Fiscalité des entreprises

L’un des points cruciaux abordés lors de la conférence portait sur l’objectif d’ harmoniser les modalités d’imposition des activités de location touristique avec celles de la location meublée. Cette mesure vise à simplifier et à rendre plus cohérent le cadre fiscal pour les acteurs opérant dans le secteur de la location, créant ainsi une équité entre les différentes formes de locations. “Le Sénat a adopté un texte marquant une transformation majeure dans la fiscalité des meublés de tourisme non classiques,” détaille Celine ANGELE, Expert-Comptable. “La réduction drastique du seuil d’application du régime micro, de 77 700 euros à 15 000 euros, et la modification du taux d’abattement de 50% à 30% illustrent ce changement. Un abattement supplémentaire de 21% est introduit pour les meublés de tourisme classés, sous conditions. Ces ajustements entreront en vigueur dès l’impôt sur le revenu de 2023, redessinant le paysage fiscal pour les acteurs de la location meublée.”
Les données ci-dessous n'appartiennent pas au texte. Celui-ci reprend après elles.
-- ==== Sys2Proof/Laws/PerInstr.lean ====
section
/-! SUPPORT. Laws of the instructions as syntax, one lemma per constructor. -/

namespace Sys2Proof.Laws.MatchesTable

/-- The mask and match that 30_encoding.md R92 gives an instruction's first word, where it gives one. -/
def row : Instr → Option (ProgWord × ProgWord)
  | .nop => some (0xFF0000#24, 0x000000#24)
  | .retfie => some (0xFFFFFF#24, 0x064000#24)
  | .ret => some (0xFFFFFF#24, 0x060000#24)
  | .disi _ => some (0xFFC000#24, 0xFC0000#24)
  | .pwrsav _ => some (0xFFFFFE#24, 0xFE4000#24)
  | .reset => some (0xFFFFFF#24, 0xFE0000#24)
  | .goto _ => some (0xFF0001#24, 0x040000#24)
  | .bra _ => some (0xFF0000#24, 0x370000#24)
  | .pushF _ => some (0xFF0001#24, 0xF80000#24)
  | .popF _ => some (0xFF0001#24, 0xF90000#24)
  | .movLit _ _ => some (0xF00000#24, 0x200000#24)
  | .movToF _ _ => some (0xF80000#24, 0x880000#24)
  | .movFromF _ _ => some (0xF80000#24, 0x800000#24)
  | .bsetF _ _ => some (0xFF0000#24, 0xA80000#24)
  | .bclrF _ _ => some (0xFF0000#24, 0xA90000#24)
  | .sftac _ _ => none
  | .repeatDivide _ _ _ _ => none
  | .macClass _ _ _ => none
  | .movD _ => none
  | .btsc _ _ => none
  | .btss _ _ => none
  | .bitIndirect _ _ _ => none

/-- An instruction has words exactly when R92 gives it a row, the row is in the table, and its first word matches it. -/
def Statement (i : Instr) : Prop :=
  ((encode i)[0]?).isSome = (row i).isSome ∧
  ∀ p ∈ row i, p ∈ rowPatterns ∧ ∀ w ∈ (encode i)[0]?, w &&& p.1 = p.2

/-- A word whose bits under the mask are those of the match. -/
theorem masked {w m v : ProgWord} (h : ∀ b, b < 24 → (w.getLsbD b && m.getLsbD b) = v.getLsbD b) : w &&& m = v := by
  apply BitVec.eq_of_getLsbD_eq
  intro b hb
  rw [BitVec.getLsbD_and]
  exact h b hb

/-- The statement for an instruction with words, from its parts. -/
theorem of_row {i : Instr} {p : ProgWord × ProgWord} {w : ProgWord} {ws : List ProgWord} (hr : row i = some p)
    (he : encode i = w :: ws) (hp : p ∈ rowPatterns) (hw : w &&& p.1 = p.2) : Statement i := by
  refine ⟨by simp [hr, he], ?_⟩
  intro q hq
  obtain rfl : p = q := by simpa [hr] using hq
  refine ⟨hp, ?_⟩
  intro v hv
  obtain rfl : w = v := by simpa [he] using hv
  exact hw

/-- The statement for an instruction without words. -/
theorem of_none {i : Instr} (hr : row i = none) (he : encode i = []) : Statement i := by
  refine ⟨by simp [hr, he], ?_⟩
  intro p hp
  simp [hr] at hp

theorem nop : Statement .nop := of_row rfl rfl (by decide) (by decide)

theorem retfie : Statement .retfie := of_row rfl rfl (by decide) (by decide)

theorem ret : Statement .ret := of_row rfl rfl (by decide) (by decide)

theorem disi (k : BitVec 14) : Statement (.disi k) :=
  of_row rfl rfl (by decide) (masked fun b hb => by simp only [BitVec.getLsbD_append]; interval_cases b <;> simp)

theorem pwrsav (m : SleepMode) : Statement (.pwrsav m) := by
  cases m <;> exact of_row rfl rfl (by decide) (by decide)

theorem reset : Statement .reset := of_row rfl rfl (by decide) (by decide)

theorem goto (a : ProgAddr) : Statement (.goto a) :=
  of_row rfl rfl (by decide) (masked fun b hb => by simp only [BitVec.getLsbD_append]; interval_cases b <;> simp)

theorem bra (n : BitVec 16) : Statement (.bra n) :=
  of_row rfl rfl (by decide) (masked fun b hb => by simp only [BitVec.getLsbD_append]; interval_cases b <;> simp)

theorem pushF (f : DataAddr) : Statement (.pushF f) :=
  of_row rfl rfl (by decide) (masked fun b hb => by simp only [BitVec.getLsbD_append]; interval_cases b <;> simp)

theorem popF (f : DataAddr) : Statement (.popF f) :=
  of_row rfl rfl (by decide) (masked fun b hb => by simp only [BitVec.getLsbD_append]; interval_cases b <;> simp)

theorem movLit (k : Word) (d : WReg) : Statement (.movLit k d) :=
  of_row rfl rfl (by decide) (masked fun b hb => by simp only [BitVec.getLsbD_append]; interval_cases b <;> simp)

theorem movToF (r : WReg) (f : DataAddr) : Statement (.movToF r f) :=
  of_row rfl rfl (by decide) (masked fun b hb => by simp only [BitVec.getLsbD_append]; interval_cases b <;> simp)

theorem movFromF (f : DataAddr) (d : WReg) : Statement (.movFromF f d) :=
  of_row rfl rfl (by decide) (masked fun b hb => by simp only [BitVec.getLsbD_append]; interval_cases b <;> simp)

theorem bsetF (f : DataAddr) (b : BitVec 4) : Statement (.bsetF f b) :=
  of_row rfl rfl (by decide)
    (masked fun k hk => by simp only [bitWord, BitVec.getLsbD_append]; interval_cases k <;> simp)

theorem bclrF (f : DataAddr) (b : BitVec 4) : Statement (.bclrF f b) :=
  of_row rfl rfl (by decide)
    (masked fun k hk => by simp only [bitWord, BitVec.getLsbD_append]; interval_cases k <;> simp)

theorem sftac (acc : Acc) (c : ShiftCount) : Statement (.sftac acc c) := of_none rfl rfl

theorem repeatDivide (m n q r : WReg) : Statement (.repeatDivide m n q r) := of_none rfl rfl

theorem macClass (acc : Acc) (x y : Option WReg) : Statement (.macClass acc x y) := of_none rfl rfl

theorem movD (form : DoubleForm) : Statement (.movD form) := of_none rfl rfl

theorem btsc (src : BitSource) (b : BitVec 4) : Statement (.btsc src b) := of_none rfl rfl

theorem btss (src : BitSource) (b : BitVec 4) : Statement (.btss src b) := of_none rfl rfl

theorem bitIndirect (op : BitOp) (p : WReg) (b : BitVec 4) : Statement (.bitIndirect op p b) := of_none rfl rfl

end Sys2Proof.Laws.MatchesTable
end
Parmi d’autres mesures ayant été prises, l’article 69 de la loi de finances 2024 marque la fin de l’exonération de l’impôt sur les sociétés pour les jeunes entreprises innovantes. Dès le 1er janvier 2024, un nouveau statut émerge : les Jeunes Entreprises de Croissance (GEC). “Alors que le statut précédent exigeait des dépenses en recherche et développement représentant 15% des charges de l’entreprise, le GEC abaisse cette fourchette à 5% à 15%,” précise Sandra MARIE-Joseph, autre expert-comptable. “Ce statut offre des avantages tels que l’exonération de cotisations sociales et la réduction d’impôts locaux. Notons que la suppression de l’exonération d’impôts sur le bénéfice n’affecte pas les avantages en matière d’impôts locaux, notamment la cotisation foncière des entreprises.” Les exonérations, prévues par des textes conséquents, demeurent en vigueur. En outre, l’article 69 maintient l’exonération des cotisations sociales pour les bénéficiaires des réunions sans aucune modification.

Concernant les impôts locaux, la loi de finances de 2024 revoit la suppression de la CVAE, initialement prévue en 2024, désormais étalée sur quatre ans jusqu’en 2027. Une recommandation est émise pour provisionner cette évolution d’ici la fin de l’année. La CET voit également des ajustements avec la suppression de la cotisation minimale de soixante-trois euros, tandis que les exonérations locales restent inchangées. Le plafonnement de la CFE évoluera progressivement de 1,53% en 2022 à 1,25% à partir de 2027, ajusté suite à la suppression progressive de la CVAE. L’actualisation des valeurs locatives, prévue pour 2023, est reportée à 2026, exigeant une adaptation proactive des entreprises locales.

Réformes TVA

En matière de TVA, la facturation électronique, initialement prévue pour juillet 2024, voit son échéance repoussée à septembre 2026, avec une mise en œuvre progressive selon la taille des entreprises. Cette évolution vise à faciliter la transition vers ce nouveau mode de facturation. Quant au seuil de franchise en base de TVA, il est ajusté à la baisse, passant à 85 000 euros pour les ventes de marchandises en 2024 et à 93 500 euros en 2025. Les prestations de services voient également leurs seuils révisés. Le dispositif expérimental pour les départements d’outre-mer est supprimé, alignant les seuils sur la norme nationale.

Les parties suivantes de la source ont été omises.